── DATA RECORDS ──
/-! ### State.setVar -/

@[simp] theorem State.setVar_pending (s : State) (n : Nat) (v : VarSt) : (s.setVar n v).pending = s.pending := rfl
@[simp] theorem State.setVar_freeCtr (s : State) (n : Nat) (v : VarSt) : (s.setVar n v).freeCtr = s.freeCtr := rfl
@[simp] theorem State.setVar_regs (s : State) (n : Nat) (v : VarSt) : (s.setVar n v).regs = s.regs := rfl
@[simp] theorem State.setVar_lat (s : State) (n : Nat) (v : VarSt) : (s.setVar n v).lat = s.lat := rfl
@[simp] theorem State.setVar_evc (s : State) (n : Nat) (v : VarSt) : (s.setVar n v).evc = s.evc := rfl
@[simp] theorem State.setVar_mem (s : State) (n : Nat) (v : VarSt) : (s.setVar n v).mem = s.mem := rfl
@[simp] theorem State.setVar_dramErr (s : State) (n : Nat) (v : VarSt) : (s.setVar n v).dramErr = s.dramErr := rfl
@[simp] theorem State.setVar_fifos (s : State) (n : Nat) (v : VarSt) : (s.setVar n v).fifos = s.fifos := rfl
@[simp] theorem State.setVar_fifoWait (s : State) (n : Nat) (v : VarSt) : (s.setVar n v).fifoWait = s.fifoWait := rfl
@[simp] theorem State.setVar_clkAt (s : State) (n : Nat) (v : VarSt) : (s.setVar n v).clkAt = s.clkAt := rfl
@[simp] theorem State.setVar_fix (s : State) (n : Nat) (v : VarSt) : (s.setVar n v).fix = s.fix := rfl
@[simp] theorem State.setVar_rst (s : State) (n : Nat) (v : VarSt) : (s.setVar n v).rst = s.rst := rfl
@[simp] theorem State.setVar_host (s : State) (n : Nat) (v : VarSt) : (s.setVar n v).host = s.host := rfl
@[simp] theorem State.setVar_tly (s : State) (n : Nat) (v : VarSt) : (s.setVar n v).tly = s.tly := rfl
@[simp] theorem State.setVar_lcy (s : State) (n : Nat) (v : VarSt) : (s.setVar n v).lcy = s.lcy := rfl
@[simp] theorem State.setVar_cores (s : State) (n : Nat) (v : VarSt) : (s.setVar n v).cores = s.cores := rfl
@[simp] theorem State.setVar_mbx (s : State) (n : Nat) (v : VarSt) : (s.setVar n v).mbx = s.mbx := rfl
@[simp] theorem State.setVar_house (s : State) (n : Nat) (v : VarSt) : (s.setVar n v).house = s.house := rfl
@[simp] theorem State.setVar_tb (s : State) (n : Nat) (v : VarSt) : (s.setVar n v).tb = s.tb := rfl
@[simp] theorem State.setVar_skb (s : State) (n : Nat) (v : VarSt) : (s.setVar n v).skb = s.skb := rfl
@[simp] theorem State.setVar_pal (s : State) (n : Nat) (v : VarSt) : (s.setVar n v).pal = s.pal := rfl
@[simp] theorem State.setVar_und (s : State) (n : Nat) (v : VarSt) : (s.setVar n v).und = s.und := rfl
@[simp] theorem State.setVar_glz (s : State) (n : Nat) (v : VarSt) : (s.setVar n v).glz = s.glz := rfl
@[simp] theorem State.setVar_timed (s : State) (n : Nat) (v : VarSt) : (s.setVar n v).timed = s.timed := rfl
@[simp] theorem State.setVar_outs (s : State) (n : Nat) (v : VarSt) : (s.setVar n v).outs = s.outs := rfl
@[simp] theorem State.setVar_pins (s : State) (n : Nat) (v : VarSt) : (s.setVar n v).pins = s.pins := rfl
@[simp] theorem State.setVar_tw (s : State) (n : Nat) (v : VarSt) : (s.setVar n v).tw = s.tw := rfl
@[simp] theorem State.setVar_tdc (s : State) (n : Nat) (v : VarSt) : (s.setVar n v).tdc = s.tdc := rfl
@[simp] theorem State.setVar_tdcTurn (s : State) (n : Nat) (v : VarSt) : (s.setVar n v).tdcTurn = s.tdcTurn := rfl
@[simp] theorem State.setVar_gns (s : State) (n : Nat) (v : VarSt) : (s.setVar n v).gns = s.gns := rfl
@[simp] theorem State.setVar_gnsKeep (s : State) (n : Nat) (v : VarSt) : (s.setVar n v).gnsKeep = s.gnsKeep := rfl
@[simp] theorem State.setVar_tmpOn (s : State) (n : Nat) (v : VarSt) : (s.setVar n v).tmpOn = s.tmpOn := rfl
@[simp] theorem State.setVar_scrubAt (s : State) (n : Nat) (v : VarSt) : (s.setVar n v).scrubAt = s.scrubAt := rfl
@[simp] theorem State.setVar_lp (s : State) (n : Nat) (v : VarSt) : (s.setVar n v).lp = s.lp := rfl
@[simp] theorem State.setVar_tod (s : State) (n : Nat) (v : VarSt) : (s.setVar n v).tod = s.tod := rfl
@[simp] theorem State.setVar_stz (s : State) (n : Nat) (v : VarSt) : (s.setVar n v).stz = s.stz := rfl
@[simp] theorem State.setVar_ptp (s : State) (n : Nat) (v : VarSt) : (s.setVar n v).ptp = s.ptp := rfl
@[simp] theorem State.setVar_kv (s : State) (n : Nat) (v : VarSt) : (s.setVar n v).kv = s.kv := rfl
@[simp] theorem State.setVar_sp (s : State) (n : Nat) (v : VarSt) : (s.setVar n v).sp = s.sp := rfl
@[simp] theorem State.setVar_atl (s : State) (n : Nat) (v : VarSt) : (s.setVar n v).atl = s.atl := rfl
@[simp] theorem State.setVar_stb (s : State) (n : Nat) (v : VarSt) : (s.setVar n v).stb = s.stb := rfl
───
── DATA RECORDS ──
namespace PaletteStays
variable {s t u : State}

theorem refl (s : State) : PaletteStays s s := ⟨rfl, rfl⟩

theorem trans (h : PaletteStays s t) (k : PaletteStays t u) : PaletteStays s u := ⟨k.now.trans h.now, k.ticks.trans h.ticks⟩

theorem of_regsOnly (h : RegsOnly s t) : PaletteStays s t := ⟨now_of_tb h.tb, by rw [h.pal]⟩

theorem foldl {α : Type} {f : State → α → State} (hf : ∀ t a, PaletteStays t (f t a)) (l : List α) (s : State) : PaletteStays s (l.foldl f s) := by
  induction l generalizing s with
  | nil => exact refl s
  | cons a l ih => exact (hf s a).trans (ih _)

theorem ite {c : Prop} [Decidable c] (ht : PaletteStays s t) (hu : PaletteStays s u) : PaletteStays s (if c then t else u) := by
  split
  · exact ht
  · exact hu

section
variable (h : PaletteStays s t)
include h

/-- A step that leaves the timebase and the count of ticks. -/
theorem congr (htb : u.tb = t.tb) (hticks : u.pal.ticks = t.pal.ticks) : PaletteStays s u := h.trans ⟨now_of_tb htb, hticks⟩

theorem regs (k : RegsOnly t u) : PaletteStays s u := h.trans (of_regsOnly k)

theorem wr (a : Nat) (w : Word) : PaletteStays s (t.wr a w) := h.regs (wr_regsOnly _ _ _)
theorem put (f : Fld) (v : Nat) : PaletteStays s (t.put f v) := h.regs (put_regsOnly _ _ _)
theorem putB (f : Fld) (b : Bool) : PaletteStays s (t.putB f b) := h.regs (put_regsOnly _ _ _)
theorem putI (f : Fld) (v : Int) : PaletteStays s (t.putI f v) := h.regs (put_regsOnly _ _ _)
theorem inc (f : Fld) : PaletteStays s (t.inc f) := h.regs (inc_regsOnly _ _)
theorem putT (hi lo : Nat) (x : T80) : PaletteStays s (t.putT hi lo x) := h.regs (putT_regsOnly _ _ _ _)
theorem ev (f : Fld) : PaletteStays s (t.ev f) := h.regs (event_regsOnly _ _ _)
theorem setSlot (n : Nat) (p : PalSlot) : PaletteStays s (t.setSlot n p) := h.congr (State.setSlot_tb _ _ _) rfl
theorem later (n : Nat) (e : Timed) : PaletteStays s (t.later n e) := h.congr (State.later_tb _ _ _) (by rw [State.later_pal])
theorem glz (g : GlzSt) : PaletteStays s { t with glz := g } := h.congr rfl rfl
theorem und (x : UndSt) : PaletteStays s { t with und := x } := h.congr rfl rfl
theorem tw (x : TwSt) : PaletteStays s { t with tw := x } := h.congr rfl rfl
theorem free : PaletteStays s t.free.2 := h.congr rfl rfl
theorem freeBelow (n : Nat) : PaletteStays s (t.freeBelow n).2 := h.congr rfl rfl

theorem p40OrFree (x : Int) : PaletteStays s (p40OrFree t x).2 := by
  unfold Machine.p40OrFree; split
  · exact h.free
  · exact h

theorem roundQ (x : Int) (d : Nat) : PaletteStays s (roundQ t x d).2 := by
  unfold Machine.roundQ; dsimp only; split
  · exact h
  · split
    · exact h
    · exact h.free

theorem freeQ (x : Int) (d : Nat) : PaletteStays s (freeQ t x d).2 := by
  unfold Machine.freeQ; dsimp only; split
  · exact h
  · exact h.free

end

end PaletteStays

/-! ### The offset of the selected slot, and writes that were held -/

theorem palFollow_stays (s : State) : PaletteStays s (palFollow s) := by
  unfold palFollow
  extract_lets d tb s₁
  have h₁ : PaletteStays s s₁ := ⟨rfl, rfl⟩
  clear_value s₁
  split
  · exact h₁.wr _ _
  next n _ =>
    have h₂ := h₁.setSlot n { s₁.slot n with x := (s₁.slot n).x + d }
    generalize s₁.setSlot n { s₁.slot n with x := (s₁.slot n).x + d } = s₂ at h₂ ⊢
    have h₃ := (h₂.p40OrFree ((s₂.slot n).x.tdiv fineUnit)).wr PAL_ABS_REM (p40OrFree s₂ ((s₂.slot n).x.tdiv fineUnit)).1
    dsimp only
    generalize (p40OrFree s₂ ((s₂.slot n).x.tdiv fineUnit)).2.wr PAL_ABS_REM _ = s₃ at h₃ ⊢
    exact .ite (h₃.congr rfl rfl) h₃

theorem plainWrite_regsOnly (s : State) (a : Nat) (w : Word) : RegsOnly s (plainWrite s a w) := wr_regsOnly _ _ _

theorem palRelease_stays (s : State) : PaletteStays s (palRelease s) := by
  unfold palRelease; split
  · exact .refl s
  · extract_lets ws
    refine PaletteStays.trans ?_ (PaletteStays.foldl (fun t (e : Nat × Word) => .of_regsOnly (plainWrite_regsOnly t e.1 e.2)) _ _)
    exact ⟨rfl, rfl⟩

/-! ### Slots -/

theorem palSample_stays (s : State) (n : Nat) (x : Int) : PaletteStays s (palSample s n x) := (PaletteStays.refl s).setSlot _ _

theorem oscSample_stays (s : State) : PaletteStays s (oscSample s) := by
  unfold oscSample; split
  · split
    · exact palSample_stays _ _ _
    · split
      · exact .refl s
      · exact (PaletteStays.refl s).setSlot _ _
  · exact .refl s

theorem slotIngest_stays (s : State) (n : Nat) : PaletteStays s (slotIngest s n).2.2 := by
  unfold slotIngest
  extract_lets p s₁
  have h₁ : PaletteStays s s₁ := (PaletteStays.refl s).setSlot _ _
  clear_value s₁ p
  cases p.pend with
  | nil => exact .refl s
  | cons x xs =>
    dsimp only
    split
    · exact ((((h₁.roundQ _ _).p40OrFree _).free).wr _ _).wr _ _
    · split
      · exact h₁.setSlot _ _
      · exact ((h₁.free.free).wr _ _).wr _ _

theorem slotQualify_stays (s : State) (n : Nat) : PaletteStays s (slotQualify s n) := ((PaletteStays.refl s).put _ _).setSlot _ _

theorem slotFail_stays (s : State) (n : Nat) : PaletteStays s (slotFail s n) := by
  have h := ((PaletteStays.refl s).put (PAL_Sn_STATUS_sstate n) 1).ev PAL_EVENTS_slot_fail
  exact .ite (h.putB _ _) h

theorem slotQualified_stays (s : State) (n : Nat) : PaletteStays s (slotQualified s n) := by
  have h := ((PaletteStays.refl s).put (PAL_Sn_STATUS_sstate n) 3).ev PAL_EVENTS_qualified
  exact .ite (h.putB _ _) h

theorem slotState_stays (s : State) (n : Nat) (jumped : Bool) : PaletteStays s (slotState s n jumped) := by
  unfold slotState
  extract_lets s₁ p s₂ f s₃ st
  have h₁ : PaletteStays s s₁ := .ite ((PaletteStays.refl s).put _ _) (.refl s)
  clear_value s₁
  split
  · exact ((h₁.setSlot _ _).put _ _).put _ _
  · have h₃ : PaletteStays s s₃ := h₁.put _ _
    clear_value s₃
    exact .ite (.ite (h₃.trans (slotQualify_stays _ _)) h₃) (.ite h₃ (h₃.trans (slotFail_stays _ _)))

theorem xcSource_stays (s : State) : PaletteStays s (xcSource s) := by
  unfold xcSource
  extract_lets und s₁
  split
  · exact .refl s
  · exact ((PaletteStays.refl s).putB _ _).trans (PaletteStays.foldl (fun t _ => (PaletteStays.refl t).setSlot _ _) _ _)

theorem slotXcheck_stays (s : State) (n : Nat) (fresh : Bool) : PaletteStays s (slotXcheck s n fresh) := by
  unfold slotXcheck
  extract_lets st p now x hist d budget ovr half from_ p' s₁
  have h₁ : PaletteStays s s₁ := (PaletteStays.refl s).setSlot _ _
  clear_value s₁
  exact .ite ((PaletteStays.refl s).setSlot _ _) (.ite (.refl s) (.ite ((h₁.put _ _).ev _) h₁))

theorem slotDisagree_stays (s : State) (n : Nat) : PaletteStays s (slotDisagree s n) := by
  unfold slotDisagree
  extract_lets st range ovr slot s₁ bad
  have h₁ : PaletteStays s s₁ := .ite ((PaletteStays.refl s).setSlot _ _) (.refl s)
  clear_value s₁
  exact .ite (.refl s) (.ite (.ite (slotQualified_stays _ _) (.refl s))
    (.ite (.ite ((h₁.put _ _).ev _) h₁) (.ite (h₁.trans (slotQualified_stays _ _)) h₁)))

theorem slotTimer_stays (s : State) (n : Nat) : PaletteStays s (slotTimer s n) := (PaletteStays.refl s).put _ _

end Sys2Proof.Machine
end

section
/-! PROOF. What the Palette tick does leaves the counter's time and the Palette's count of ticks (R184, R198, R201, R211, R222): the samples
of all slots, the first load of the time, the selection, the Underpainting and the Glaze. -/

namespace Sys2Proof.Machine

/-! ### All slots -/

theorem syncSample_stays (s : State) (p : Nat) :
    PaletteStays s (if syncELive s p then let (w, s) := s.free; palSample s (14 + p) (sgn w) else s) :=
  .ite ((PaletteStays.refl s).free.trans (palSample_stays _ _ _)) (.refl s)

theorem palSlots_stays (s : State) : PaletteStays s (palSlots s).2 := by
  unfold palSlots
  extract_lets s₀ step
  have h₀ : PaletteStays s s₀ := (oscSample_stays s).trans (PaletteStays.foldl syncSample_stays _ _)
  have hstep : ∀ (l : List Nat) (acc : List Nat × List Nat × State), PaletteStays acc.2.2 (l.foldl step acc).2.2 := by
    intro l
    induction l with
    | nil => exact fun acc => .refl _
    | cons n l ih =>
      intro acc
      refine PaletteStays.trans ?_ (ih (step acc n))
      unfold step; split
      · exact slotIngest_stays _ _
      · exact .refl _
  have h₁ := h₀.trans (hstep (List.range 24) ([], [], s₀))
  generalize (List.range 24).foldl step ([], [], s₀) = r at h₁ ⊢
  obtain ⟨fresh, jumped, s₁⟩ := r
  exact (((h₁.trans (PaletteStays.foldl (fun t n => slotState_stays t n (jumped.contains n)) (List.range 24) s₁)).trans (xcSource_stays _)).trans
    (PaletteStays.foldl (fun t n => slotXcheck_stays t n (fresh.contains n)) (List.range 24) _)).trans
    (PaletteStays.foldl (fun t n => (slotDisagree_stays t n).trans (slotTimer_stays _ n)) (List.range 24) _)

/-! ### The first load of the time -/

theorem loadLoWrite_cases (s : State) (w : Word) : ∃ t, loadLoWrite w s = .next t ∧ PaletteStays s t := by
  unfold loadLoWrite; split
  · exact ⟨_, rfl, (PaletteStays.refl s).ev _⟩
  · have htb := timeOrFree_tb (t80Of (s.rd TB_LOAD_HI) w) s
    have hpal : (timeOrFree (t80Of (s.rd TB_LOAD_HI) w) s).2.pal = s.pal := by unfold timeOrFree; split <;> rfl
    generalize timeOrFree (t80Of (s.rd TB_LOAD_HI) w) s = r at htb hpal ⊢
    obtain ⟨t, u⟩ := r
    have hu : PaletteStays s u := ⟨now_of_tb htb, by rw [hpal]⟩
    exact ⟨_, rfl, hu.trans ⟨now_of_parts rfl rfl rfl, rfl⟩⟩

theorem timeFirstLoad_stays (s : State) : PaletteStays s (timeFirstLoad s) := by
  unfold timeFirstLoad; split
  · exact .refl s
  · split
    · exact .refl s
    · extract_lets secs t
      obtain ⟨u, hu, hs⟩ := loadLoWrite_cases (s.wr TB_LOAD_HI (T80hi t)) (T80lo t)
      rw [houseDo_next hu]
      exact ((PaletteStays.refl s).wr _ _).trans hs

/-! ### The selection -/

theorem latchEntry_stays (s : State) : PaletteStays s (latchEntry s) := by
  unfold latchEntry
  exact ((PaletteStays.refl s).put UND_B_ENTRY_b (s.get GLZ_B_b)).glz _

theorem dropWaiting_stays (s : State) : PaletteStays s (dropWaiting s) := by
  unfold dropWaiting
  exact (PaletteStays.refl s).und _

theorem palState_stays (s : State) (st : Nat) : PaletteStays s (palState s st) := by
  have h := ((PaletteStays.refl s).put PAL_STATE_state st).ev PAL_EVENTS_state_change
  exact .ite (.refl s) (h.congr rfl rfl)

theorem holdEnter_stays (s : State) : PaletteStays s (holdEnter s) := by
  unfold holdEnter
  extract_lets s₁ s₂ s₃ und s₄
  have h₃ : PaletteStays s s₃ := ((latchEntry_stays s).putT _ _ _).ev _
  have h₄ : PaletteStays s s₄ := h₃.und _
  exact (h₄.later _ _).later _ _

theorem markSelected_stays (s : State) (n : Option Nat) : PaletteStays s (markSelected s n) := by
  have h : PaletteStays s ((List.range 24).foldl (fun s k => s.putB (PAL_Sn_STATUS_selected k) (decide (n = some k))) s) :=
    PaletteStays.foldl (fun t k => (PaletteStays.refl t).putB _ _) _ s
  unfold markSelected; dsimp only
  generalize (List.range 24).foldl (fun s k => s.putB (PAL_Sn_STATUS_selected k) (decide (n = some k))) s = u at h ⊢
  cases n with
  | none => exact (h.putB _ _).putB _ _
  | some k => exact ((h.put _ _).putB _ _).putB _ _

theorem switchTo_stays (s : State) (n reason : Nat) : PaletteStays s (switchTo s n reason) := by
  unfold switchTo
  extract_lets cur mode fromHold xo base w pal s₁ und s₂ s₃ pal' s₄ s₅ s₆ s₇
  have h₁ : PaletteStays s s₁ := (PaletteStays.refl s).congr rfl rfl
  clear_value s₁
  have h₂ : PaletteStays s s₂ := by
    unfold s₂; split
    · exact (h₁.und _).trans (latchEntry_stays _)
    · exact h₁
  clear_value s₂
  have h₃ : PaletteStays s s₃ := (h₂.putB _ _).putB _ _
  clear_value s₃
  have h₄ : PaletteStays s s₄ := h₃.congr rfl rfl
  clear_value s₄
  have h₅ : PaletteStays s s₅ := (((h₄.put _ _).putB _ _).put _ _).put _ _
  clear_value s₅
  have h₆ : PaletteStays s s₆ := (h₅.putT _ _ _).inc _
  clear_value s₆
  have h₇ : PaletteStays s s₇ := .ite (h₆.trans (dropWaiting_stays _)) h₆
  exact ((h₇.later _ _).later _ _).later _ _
───
→ **ASSIGNED TASK**
Going through the material above, how many lines contain the word "putB"? Write only the number.

→ **RESULT FOR THIS EXERCISE**
11